Since the 1950s, global production of 8,300 million metric tons (Mt) of plastics have been produced (Geyer et al., 2017). Plastic polymers are extremely versatile and durable, with non-biodegradable plastics being the most widely used plastic polymers. However, the continuous rise in plastic waste has prompted a major environmental problem that has overshadowed the importance of plastics in the global economy [Organization for Economic Cooperation and Development (OECD), 2021]. It is estimated that 79% of plastic waste makes its way to landfills or oceans, impacting aquatic and terrestrial ecosystems (Geyer et al., 2017). These plastics persist in these environments for a significant period of time and contribute to the accumulation of plastics and microplastics (MPs; Alimi et al., 2018; Boots et al., 2019; Kumar et al., 2021).

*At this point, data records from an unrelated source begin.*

-- ==== Sys2Proof/Laws/State.lean ====
section
/-! SUPPORT. One lemma for each field of State and each update of it: what the field is after the update. No proof needs to
unfold an update of the record. -/

namespace Sys2Proof.Machine

variable (s : State)

/-! ## `setResult` -/

@[simp] theorem State.setResult_session (r : Result) : (s.setResult r).session = s.session := rfl
@[simp] theorem State.setResult_err (r : Result) : (s.setResult r).err = s.err := rfl
@[simp] theorem State.setResult_dev (r : Result) : (s.setResult r).dev = s.dev := rfl
@[simp] theorem State.setResult_tap (r : Result) : (s.setResult r).tap = s.tap := rfl
@[simp] theorem State.setResult_orch (r : Result) : (s.setResult r).orch = s.orch := rfl
@[simp] theorem State.setResult_rdOpen (r : Result) : (s.setResult r).rdOpen = s.rdOpen := rfl
@[simp] theorem State.setResult_burstOpen (r : Result) : (s.setResult r).burstOpen = s.burstOpen := rfl
@[simp] theorem State.setResult_rdyCount (r : Result) : (s.setResult r).rdyCount = s.rdyCount := rfl
@[simp] theorem State.setResult_result (r : Result) : (s.setResult r).result = some r := rfl
@[simp] theorem State.setResult_pt (r : Result) : (s.setResult r).pt = s.pt := rfl
@[simp] theorem State.setResult_weIssued (r : Result) : (s.setResult r).weIssued = s.weIssued := rfl
@[simp] theorem State.setResult_mustPoll (r : Result) : (s.setResult r).mustPoll = s.mustPoll := rfl
@[simp] theorem State.setResult_hz (r : Result) : (s.setResult r).hz = s.hz := rfl
@[simp] theorem State.setResult_cfg (r : Result) : (s.setResult r).cfg = s.cfg := rfl
@[simp] theorem State.setResult_task (r : Result) : (s.setResult r).task = s.task := rfl
@[simp] theorem State.setResult_inbox (r : Result) : (s.setResult r).inbox = s.inbox := rfl
@[simp] theorem State.setResult_trace (r : Result) : (s.setResult r).trace = s.trace := rfl
@[simp] theorem State.setResult_results (r : Result) : (s.setResult r).results = s.results := rfl
@[simp] theorem State.setResult_orchLog (r : Result) : (s.setResult r).orchLog = s.orchLog := rfl
@[simp] theorem State.setResult_script (r : Result) : (s.setResult r).script = s.script := rfl
@[simp] theorem State.setResult_drawn (r : Result) : (s.setResult r).drawn = s.drawn := rfl
@[simp] theorem State.setResult_target (r : Result) : (s.setResult r).target = s.target := rfl

/-! ## `answer` -/

@[simp] theorem State.answer_session (r : Result) : (s.answer r).session = s.session := rfl
@[simp] theorem State.answer_err (r : Result) : (s.answer r).err = s.err := rfl
@[simp] theorem State.answer_dev (r : Result) : (s.answer r).dev = s.dev := rfl
@[simp] theorem State.answer_tap (r : Result) : (s.answer r).tap = s.tap := rfl
@[simp] theorem State.answer_orch (r : Result) : (s.answer r).orch = s.orch := rfl
@[simp] theorem State.answer_rdOpen (r : Result) : (s.answer r).rdOpen = s.rdOpen := rfl
@[simp] theorem State.answer_burstOpen (r : Result) : (s.answer r).burstOpen = s.burstOpen := rfl
@[simp] theorem State.answer_rdyCount (r : Result) : (s.answer r).rdyCount = s.rdyCount := rfl
@[simp] theorem State.answer_result (r : Result) : (s.answer r).result = some r := rfl
@[simp] theorem State.answer_pt (r : Result) : (s.answer r).pt = s.pt := rfl
@[simp] theorem State.answer_weIssued (r : Result) : (s.answer r).weIssued = s.weIssued := rfl
@[simp] theorem State.answer_mustPoll (r : Result) : (s.answer r).mustPoll = s.mustPoll := rfl
@[simp] theorem State.answer_hz (r : Result) : (s.answer r).hz = s.hz := rfl
@[simp] theorem State.answer_cfg (r : Result) : (s.answer r).cfg = s.cfg := rfl
@[simp] theorem State.answer_task (r : Result) : (s.answer r).task = s.task := rfl
@[simp] theorem State.answer_inbox (r : Result) : (s.answer r).inbox = s.inbox := rfl
@[simp] theorem State.answer_trace (r : Result) : (s.answer r).trace = s.trace := rfl
@[simp] theorem State.answer_results (r : Result) : (s.answer r).results = s.results ++ [r] := rfl
@[simp] theorem State.answer_orchLog (r : Result) : (s.answer r).orchLog = s.orchLog := rfl
@[simp] theorem State.answer_script (r : Result) : (s.answer r).script = s.script := rfl
@[simp] theorem State.answer_drawn (r : Result) : (s.answer r).drawn = s.drawn := rfl
@[simp] theorem State.answer_target (r : Result) : (s.answer r).target = s.target := rfl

Plastic polymers can be degraded by abiotic factors (weathering, fragmentation, and photooxidation) and biotic factors (microorganisms and enzymes; Haider et al., 2019; Ju et al., 2021). Biodegradable plastics are considered environmentally friendly alternative materials to alleviate the increasing plastic waste and have been extensively used in recent years, such as polylactic acid (PLA), poly(butyleneadipate-co-terephthalate; PBAT), poly(butylene succinate; PBS), and polyhydroxyalkanoate (PHA; Supplementary Table S1).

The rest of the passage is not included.